Work instructions:
Your answer should be every line below that includes the word "setGy".

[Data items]
════════════════════

/-- A message of `total` bytes has ended: a wrong length, an unknown TYPE, and a TYPE that its class or state does not accept are answered (R685,
R712); the others have rows of their own. -/
def State.gyMessage (s : State) (e : GyEnd) (h : GyHead) (total : Nat) : State :=
  if total ≠ h.msgBytes.toNat then s.gyReply e h.type (if total < h.msgBytes.toNat then St.lengthShort else St.lengthLong)
  else if ¬ gyType h.type.toNat then s.gyReply e h.type 0x0F01
  else if ¬ s.gy.accepts e h.type.toNat then s.gyReply e h.type 0x0F02
  else s

/-- A frame of a session, of a handshake or of recovery (R685, R686): its MAC, its SEQ, the message that it ends. -/
def State.gyTake (s : State) (e : GyEnd) (b : List Byte) : State :=
  let h := headOf b
  let n := frameBytes b
  let key : Option (List Byte) := match e with | .session id _ => (s.gy.session id).map fun x => (s.skn.slot x.slot1).bytes | _ => none
  let good : Bool := match key with | some k => gyMac k h (sub b 256 n) = sub b 64 32 | none => true
  match s.gy.flow e with
  | none => s
  | some f =>
    let s := s.gyMacRan e (64 + n) (!good)
    if ¬ good then s
    else if ¬ h.ackOnly ∧ h.seq.toNat ≠ f.got + 1 then s
    else
      let s := match e with
        | .session id _ => match s.gy.session id with | some x => s.setGy (s.gy.setSession { x with last := s.bnd.timebase }) | none => s
        | _ => s
      if h.ackOnly then s.gyAcked e h.ack.toNat
      else
        let total := f.asm + n
        let s := s.setGy (s.gy.setFlow e { f with got := f.got + 1, asm := if h.last then 0 else total, ackDue := true, ackSince := if f.ackDue then f.ackSince else s.bnd.timebase })
        let s := s.gyAcked e h.ack.toNat
        if h.last then s.gyMessage e h total else s

def State.gyCount (s : State) (f : Gy → Gy) : State := s.setGy (f s.gy)

/-- Deliver a frame: enumeration aside, what each class does (R681, R687, R711). -/
def State.gyDeliver (s : State) (b : List Byte) : State :=
  let h := headOf b
  let s := s.gyCount fun g => { g with cntRx := g.cntRx + 1 }
  let drop (s : State) : State := s.gyCount fun g => { g with cntDrop := g.cntDrop + 1 }
  if h.cls = 4 then (if ¬ s.bnd.recovery then drop s else if h.src = 0xFE then s.gyTake .recovery b else s)
  else if h.cls = 1 ∨ h.cls = 3 then
    if s.bnd.recovery then drop s
    else if h.src ≠ 0xFE ∨ ¬ s.stewardRuns then s
    else if h.session = 0 then (if h.cls = 1 then s.gyTake .hello b else s)
    else s.gyTake (.session h.session (h.cls = 3)) b
  else s

/-- Forward a frame on its lane with HOPS one lower; an ENUM frame takes effect as it leaves (R680). -/
def State.gyForward (s : State) (lane : Nat) (b : List Byte) (enum : Option (BitVec 8) := none) : State :=
  let e : GyEntry := { frame := b.set 4 (BitVec.ofNat 8 ((headOf b).hops.toNat - 1)), own := false, enum := enum }
  (s.gyCount fun g => { g with cntFwd := g.cntFwd + 1 }.forward lane (headOf b).cls e).gyDrain

/-- A frame arrives (R679, R681); on a lane without lock it is lost (R683). -/
def gyArrive (s : State) (lane : Nat) (b : List Byte) (bad : Bool) : State :=
  if ¬ bit s.gy.lock lane then s
  else if bad ∨ ¬ frameOk b then s.gyCount fun g => { g with cntDrop := g.cntDrop + 1 }
  else
    let h := headOf b
    let me := s.gy.station
    let mine : Bool := me ≠ 0xFF || h.cls = 0 || h.cls = 4
    if h.src = me ∧ me ≠ 0xFF then s
    else if h.dst = me ∧ me ≠ 0xFF then s.gyDeliver b
    else if h.dst = 0xFF then
      let s := if mine then s.gyDeliver b else s
      if h.cls = 0 ∧ h.type = 1 then
        let c : BitVec 8 := (sub b 256 1).headD 0
        s.gyForward lane (b.set 256 (satAdd c 1)) (some c)
      else s.gyForward lane b
    else if h.hops.toNat ≤ 1 then s.gyCount fun g => { g with cntHops := g.cntHops + 1 }
    else s.gyForward lane b

/-- The ENUM frame of the gateway. -/
def enumFrame (count hops : BitVec 8) : List Byte :=
  gyFrame { cls := 0, dst := 0xFF, src := 0xFE, hops := hops, type := 1, msgBytes := 4 } [] [count, 0, 0, 0]

def execGeyserFrame (lane : BitVec 1) (frame : List Byte) (bad : Bool) (s : State) : Host.Outcome State Fault Refusal := .next (gyArrive s lane.toNat frame bad)
def execEnum (lane : BitVec 1) (count hops : BitVec 8) (s : State) : Host.Outcome State Fault Refusal := .next (gyArrive s lane.toNat (enumFrame count hops) false)

/-! ### Timers of a flow -/

/-- The handshake ends; Keeper clears its holder with PKE_EPH_CLEAR. -/
def State.gyForget (s : State) (x : GyShake) : State :=
  (s.clearHolder x.holder).setGy { s.gy with shakes := s.gy.shakes.filter fun y => y.id ≠ x.id }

════════════════════

Exercise output:
        | .session id _ => match s.gy.session id with | some x => s.setGy (s.gy.setSession { x with last := s.bnd.timebase }) | none => s
        let s := s.setGy (s.gy.setFlow e { f with got := f.got + 1, asm := if h.last then 0 else total, ackDue := true, ackSince := if f.ackDue then f.ackSince else s.bnd.timebase })
def State.gyCount (s : State) (f : Gy → Gy) : State := s.setGy (f s.gy)
  (s.clearHolder x.holder).setGy { s.gy with shakes := s.gy.shakes.filter fun y => y.id ≠ x.id }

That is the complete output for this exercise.